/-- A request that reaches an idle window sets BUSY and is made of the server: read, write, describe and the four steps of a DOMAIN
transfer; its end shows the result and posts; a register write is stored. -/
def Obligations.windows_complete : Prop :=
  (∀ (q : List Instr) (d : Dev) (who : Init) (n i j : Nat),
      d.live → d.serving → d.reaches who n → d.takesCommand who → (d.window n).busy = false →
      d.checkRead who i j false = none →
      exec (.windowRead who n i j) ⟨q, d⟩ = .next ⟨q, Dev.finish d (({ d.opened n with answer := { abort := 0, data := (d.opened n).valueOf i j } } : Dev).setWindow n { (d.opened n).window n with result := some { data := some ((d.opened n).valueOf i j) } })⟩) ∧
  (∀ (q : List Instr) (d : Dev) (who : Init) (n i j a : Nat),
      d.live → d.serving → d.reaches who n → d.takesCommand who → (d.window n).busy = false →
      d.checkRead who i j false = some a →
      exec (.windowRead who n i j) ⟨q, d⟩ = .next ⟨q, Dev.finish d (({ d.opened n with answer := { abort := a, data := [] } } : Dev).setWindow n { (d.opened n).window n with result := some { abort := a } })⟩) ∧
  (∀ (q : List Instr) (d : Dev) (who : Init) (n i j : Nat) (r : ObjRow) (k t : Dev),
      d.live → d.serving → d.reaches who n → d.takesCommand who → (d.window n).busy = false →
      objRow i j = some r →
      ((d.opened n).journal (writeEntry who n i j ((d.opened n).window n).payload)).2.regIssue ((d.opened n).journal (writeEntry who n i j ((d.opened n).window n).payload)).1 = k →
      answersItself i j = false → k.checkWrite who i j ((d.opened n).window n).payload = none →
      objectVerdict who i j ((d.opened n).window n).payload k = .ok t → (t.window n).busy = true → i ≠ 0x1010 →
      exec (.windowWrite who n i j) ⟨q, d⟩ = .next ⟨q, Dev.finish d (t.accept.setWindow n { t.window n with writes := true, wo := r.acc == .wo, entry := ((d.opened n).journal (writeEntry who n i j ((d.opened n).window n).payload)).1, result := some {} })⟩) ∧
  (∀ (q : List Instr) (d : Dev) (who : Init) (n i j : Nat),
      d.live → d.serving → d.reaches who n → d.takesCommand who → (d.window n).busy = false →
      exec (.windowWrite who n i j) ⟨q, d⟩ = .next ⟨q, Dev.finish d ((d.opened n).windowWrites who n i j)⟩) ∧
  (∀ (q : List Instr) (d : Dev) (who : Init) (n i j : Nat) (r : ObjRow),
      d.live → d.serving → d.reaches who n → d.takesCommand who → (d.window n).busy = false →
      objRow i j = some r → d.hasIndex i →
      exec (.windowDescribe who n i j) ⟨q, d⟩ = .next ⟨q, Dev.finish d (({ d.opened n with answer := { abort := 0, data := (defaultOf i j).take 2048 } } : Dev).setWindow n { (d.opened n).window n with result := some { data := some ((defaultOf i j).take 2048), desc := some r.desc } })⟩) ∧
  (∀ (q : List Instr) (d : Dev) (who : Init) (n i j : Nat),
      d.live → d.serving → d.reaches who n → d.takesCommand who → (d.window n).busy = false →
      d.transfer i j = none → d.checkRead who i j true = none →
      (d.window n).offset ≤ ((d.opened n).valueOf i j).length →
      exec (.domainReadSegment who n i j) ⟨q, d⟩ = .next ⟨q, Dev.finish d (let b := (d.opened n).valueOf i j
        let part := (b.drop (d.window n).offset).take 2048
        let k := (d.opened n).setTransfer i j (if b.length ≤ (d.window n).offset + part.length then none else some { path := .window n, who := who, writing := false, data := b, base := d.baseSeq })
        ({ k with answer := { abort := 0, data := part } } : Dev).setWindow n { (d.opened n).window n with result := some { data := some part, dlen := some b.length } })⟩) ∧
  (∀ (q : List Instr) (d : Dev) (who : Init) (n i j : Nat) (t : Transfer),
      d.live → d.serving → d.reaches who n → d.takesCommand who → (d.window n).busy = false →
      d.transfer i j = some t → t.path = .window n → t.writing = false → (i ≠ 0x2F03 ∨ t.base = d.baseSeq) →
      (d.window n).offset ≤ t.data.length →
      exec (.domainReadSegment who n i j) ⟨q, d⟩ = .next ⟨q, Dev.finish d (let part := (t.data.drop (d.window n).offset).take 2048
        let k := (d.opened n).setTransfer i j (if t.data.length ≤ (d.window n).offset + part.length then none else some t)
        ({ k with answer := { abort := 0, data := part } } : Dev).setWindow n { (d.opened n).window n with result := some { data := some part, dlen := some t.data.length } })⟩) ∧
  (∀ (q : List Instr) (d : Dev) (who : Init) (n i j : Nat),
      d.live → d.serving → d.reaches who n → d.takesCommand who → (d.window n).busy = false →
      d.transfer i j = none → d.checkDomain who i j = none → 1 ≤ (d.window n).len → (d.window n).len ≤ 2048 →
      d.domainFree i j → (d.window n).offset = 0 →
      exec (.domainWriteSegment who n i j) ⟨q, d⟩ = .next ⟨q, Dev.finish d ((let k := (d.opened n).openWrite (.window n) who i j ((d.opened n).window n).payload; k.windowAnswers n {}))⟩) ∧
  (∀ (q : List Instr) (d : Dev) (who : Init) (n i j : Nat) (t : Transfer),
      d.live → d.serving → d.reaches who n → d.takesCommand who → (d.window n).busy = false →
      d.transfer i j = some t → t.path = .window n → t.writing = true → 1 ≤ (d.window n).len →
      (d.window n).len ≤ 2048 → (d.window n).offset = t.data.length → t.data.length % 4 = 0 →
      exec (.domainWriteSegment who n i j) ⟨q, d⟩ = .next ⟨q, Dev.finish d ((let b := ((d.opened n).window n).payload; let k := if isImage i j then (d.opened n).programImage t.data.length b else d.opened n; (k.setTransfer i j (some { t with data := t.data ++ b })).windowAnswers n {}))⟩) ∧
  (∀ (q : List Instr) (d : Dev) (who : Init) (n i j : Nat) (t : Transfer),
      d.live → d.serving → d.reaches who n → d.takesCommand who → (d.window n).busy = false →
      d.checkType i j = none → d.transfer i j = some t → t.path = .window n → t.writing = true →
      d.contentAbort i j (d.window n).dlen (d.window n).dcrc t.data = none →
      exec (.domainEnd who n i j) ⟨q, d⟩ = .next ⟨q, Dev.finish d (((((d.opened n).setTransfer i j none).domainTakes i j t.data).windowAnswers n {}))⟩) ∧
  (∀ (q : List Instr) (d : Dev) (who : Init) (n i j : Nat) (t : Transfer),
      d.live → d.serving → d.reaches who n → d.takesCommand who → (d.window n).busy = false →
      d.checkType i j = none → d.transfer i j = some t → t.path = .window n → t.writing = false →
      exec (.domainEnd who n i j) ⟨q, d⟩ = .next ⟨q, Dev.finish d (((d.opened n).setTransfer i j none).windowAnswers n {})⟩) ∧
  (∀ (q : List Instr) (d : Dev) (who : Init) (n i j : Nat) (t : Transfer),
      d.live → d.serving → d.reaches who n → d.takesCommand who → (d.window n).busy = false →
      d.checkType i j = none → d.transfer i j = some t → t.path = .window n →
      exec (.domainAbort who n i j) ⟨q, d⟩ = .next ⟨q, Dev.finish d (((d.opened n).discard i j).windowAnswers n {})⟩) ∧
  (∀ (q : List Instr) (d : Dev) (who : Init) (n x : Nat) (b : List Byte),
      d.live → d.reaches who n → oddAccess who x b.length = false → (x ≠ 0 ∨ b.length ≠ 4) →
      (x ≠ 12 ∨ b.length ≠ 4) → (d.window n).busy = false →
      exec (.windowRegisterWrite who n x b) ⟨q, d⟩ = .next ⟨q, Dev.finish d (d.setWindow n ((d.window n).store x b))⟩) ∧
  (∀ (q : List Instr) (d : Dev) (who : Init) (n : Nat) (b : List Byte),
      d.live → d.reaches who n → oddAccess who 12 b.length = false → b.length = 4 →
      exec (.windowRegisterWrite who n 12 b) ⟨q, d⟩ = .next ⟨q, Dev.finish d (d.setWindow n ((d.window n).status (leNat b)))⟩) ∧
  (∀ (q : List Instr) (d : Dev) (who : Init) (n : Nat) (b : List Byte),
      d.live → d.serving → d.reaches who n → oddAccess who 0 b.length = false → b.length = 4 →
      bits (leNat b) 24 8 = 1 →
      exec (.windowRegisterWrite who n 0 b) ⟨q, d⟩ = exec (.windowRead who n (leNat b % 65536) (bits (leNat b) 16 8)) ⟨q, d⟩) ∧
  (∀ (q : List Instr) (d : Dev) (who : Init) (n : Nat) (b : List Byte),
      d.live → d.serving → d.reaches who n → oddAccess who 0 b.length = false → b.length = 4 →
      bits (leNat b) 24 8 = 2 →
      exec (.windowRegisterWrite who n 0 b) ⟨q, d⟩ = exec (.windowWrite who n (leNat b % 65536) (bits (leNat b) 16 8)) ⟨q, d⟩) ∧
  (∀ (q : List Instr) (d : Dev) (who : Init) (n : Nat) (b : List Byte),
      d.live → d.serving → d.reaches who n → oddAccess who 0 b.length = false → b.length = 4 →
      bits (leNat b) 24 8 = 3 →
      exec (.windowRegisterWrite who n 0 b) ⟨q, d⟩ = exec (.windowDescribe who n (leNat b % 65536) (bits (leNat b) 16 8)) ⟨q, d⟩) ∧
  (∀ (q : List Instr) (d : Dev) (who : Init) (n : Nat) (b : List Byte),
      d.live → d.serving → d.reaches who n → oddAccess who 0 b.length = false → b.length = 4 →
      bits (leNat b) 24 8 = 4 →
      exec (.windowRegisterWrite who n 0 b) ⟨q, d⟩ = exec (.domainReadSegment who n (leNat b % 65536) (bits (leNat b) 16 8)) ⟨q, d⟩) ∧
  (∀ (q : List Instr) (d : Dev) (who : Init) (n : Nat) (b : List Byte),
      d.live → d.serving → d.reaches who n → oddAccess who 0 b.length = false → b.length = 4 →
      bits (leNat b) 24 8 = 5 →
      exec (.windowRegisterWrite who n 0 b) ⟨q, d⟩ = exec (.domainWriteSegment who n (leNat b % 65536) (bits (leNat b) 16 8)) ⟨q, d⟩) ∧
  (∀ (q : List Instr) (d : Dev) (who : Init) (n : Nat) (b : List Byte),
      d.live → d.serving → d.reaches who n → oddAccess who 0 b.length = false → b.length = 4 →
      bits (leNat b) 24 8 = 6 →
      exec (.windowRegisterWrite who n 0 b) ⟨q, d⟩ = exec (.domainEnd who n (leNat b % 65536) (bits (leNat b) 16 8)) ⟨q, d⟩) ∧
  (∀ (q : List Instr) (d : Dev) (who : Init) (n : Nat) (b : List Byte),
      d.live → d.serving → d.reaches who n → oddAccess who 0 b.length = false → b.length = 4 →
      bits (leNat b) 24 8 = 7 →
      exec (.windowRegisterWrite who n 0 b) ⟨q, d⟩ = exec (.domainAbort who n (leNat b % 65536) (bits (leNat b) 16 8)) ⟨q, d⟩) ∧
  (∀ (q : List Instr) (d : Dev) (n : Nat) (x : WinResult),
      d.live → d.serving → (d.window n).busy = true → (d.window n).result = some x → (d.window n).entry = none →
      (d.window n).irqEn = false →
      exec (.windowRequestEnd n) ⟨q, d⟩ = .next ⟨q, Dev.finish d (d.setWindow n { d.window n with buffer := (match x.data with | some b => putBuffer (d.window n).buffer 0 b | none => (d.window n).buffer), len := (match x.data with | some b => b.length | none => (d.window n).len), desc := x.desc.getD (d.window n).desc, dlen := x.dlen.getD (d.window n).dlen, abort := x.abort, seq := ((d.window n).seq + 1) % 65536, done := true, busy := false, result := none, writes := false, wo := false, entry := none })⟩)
++++++++
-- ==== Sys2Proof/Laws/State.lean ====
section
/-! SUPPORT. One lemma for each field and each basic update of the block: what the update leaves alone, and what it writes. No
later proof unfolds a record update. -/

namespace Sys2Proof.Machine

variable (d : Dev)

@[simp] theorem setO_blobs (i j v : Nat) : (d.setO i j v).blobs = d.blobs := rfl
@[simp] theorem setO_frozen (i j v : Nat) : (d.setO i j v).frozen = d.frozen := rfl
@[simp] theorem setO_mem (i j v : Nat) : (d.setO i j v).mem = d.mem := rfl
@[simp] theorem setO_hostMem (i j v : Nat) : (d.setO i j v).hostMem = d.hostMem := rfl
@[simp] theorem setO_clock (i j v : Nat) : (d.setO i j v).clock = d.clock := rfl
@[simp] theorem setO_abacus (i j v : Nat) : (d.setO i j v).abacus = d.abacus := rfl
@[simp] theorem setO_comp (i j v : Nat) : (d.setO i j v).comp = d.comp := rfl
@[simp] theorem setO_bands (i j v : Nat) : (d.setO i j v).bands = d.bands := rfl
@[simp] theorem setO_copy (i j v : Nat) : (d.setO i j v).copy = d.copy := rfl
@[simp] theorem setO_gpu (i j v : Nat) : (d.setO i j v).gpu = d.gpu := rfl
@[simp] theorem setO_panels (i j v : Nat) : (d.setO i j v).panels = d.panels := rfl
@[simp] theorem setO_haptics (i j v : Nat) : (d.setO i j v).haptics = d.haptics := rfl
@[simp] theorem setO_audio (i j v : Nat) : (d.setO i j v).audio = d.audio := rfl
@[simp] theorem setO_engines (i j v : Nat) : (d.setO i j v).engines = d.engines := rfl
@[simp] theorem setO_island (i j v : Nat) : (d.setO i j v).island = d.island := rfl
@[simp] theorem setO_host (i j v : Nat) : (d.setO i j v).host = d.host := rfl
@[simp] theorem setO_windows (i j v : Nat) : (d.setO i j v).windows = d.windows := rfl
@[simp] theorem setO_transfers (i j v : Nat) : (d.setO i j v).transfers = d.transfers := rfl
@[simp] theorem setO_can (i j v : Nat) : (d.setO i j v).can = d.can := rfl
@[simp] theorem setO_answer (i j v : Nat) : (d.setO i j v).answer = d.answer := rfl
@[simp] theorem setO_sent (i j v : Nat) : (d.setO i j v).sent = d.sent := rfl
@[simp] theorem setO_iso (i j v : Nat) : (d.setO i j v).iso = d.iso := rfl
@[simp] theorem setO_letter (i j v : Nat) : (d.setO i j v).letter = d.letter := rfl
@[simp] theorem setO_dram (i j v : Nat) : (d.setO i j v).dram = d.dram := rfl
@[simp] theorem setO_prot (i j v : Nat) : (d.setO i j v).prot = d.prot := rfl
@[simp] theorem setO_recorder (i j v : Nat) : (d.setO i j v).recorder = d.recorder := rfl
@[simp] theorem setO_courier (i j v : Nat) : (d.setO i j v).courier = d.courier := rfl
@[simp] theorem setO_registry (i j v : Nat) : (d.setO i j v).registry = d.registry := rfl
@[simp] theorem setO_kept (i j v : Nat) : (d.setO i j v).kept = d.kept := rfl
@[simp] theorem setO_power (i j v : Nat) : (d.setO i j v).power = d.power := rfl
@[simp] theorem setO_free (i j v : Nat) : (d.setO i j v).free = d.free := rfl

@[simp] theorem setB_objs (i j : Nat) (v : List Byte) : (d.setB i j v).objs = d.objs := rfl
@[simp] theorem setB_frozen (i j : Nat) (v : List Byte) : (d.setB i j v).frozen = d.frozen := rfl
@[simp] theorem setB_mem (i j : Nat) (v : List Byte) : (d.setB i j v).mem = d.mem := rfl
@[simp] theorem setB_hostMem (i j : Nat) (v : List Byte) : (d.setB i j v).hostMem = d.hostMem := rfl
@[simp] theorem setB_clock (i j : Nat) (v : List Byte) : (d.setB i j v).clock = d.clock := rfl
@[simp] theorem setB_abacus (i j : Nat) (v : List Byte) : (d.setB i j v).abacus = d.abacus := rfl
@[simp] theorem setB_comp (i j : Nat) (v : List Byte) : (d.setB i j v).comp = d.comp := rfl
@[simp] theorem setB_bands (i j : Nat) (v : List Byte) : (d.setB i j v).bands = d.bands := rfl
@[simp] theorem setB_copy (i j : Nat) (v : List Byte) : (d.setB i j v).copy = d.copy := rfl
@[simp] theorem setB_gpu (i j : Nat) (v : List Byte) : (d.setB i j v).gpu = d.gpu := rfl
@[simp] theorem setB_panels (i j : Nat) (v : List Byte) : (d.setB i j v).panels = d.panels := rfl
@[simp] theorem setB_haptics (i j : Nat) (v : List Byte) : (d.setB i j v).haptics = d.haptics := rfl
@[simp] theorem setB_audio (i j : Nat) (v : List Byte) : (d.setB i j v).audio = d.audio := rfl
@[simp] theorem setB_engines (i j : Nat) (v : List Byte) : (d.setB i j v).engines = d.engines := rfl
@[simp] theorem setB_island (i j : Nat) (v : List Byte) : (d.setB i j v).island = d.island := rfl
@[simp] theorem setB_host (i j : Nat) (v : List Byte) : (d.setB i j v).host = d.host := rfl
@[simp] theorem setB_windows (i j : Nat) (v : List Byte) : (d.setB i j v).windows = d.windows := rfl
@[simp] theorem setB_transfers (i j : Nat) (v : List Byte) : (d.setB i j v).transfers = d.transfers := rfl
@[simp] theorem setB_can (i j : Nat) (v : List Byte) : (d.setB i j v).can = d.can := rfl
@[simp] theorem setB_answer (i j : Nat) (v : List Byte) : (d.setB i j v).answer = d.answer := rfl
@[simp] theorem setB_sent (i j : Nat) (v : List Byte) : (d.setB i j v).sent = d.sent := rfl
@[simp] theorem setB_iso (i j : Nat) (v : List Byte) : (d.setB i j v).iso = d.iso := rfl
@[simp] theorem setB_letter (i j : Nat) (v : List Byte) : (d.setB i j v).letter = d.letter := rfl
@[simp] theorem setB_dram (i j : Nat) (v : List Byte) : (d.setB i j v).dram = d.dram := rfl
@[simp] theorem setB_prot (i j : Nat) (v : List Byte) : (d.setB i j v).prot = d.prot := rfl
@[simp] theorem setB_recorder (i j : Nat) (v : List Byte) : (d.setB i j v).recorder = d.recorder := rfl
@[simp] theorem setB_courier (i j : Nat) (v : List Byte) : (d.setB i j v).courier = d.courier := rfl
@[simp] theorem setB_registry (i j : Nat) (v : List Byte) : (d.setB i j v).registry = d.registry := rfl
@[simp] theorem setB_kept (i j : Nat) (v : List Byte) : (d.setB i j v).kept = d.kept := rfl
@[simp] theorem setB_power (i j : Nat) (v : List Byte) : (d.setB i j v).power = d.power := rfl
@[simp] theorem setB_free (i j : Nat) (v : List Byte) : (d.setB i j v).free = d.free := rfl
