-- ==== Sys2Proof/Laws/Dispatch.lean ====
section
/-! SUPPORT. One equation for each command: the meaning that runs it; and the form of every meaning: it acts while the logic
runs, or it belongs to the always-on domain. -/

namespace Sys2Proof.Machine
++++++++
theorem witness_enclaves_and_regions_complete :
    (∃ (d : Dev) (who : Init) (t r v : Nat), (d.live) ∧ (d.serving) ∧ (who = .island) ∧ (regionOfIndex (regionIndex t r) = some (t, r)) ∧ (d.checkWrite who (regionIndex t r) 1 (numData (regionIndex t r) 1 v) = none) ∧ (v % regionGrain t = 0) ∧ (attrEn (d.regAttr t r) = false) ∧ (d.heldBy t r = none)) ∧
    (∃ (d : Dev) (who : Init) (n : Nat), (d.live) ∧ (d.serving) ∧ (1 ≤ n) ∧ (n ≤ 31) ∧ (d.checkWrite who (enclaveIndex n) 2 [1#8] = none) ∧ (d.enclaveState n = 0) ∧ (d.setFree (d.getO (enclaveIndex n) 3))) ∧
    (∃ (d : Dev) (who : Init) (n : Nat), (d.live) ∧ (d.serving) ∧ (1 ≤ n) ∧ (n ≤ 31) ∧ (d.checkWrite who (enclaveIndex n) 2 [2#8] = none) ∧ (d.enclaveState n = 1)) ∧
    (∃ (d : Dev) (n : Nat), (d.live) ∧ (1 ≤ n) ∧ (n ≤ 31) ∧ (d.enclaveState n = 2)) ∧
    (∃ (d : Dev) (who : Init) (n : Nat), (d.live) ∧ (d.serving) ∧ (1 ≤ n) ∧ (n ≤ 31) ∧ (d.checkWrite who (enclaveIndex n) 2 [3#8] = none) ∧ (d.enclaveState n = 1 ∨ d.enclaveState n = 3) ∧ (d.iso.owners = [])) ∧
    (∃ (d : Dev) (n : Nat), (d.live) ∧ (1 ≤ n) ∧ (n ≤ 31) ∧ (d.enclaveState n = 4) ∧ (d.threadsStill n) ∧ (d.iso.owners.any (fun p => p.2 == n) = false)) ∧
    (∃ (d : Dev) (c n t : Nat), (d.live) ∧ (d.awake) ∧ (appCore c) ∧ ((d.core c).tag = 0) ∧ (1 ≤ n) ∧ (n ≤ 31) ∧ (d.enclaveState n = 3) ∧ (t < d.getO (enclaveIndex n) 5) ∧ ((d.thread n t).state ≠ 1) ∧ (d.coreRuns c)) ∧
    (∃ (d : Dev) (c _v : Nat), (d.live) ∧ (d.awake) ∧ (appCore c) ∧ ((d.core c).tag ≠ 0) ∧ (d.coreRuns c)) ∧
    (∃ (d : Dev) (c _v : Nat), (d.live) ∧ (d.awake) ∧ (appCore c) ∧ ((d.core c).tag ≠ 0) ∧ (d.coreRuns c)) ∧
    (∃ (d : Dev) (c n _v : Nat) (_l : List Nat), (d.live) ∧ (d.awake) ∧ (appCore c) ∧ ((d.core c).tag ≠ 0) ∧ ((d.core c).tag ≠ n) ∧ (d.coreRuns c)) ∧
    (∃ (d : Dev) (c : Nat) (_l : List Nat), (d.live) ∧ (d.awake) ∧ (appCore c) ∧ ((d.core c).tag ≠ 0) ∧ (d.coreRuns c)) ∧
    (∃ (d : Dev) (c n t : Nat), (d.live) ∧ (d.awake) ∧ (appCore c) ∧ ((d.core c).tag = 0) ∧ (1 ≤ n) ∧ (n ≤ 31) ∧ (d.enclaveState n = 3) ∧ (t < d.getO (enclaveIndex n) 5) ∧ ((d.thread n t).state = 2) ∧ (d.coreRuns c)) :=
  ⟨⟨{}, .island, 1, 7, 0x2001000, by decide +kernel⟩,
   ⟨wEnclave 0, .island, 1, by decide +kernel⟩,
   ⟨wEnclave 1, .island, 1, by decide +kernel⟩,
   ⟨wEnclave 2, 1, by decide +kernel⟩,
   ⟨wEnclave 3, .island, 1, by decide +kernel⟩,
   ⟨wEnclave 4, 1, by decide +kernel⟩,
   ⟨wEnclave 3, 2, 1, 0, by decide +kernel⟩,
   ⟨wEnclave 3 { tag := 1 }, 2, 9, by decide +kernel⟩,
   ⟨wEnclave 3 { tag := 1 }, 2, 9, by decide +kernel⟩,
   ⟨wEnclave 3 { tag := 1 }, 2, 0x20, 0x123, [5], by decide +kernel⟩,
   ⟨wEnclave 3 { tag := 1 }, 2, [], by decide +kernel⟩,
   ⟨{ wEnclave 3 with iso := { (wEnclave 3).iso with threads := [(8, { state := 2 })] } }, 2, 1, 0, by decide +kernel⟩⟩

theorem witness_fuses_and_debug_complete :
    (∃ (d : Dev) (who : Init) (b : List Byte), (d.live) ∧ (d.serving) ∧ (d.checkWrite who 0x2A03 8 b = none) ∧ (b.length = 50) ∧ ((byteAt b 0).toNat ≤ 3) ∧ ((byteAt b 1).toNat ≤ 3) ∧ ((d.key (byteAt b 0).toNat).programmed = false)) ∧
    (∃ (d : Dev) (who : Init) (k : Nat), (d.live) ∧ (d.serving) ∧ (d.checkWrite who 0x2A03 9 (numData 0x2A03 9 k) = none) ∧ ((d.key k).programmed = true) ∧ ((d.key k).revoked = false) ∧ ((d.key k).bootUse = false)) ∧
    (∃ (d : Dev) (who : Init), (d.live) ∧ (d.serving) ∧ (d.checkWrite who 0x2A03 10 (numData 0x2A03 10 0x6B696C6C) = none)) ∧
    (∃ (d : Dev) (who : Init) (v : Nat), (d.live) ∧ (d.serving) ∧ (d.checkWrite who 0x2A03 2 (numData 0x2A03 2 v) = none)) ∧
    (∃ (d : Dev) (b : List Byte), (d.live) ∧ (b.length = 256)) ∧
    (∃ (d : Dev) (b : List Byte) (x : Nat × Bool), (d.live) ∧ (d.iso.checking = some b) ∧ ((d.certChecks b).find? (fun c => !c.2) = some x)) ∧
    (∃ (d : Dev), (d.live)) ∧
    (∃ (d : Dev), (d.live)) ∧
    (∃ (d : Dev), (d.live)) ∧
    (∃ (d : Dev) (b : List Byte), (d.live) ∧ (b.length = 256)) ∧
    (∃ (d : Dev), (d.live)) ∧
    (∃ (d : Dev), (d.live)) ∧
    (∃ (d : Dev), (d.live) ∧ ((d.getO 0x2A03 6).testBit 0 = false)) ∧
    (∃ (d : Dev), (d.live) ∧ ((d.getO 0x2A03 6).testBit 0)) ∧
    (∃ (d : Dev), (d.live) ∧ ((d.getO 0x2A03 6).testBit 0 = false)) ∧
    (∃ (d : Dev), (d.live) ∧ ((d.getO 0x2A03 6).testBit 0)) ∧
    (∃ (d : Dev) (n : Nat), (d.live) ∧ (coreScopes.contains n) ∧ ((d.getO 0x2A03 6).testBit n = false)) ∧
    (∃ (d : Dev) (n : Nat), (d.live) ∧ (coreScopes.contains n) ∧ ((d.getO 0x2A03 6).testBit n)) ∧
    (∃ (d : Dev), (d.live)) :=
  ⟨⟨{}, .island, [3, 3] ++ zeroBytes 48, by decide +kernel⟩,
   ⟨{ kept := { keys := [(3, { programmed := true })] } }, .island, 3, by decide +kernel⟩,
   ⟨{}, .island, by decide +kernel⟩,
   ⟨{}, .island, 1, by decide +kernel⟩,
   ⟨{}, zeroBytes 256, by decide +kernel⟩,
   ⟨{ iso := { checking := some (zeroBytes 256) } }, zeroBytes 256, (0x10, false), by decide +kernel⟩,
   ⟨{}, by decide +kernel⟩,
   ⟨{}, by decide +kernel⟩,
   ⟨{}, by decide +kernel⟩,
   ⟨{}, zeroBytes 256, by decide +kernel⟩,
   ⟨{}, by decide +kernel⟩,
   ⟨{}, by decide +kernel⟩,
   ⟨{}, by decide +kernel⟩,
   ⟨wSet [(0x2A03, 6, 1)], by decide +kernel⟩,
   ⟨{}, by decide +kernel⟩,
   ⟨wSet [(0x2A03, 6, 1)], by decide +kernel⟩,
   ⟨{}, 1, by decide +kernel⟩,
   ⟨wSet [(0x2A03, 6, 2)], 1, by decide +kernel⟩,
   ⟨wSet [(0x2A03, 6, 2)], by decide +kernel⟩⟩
++++++++
■ **What to produce**
Please transcribe exactly the lines above from the line that has "(d.setO i j v).letter = d.letter := rfl" up to and including the line that has "(d.setO i j v).kept = d.kept := rfl"; no other line belongs in the answer.

■ **Answer area**
@[simp] theorem setO_letter (i j v : Nat) : (d.setO i j v).letter = d.letter := rfl
@[simp] theorem setO_dram (i j v : Nat) : (d.setO i j v).dram = d.dram := rfl
@[simp] theorem setO_prot (i j v : Nat) : (d.setO i j v).prot = d.prot := rfl
@[simp] theorem setO_recorder (i j v : Nat) : (d.setO i j v).recorder = d.recorder := rfl
@[simp] theorem setO_courier (i j v : Nat) : (d.setO i j v).courier = d.courier := rfl
@[simp] theorem setO_registry (i j v : Nat) : (d.setO i j v).registry = d.registry := rfl
@[simp] theorem setO_kept (i j v : Nat) : (d.setO i j v).kept = d.kept := rfl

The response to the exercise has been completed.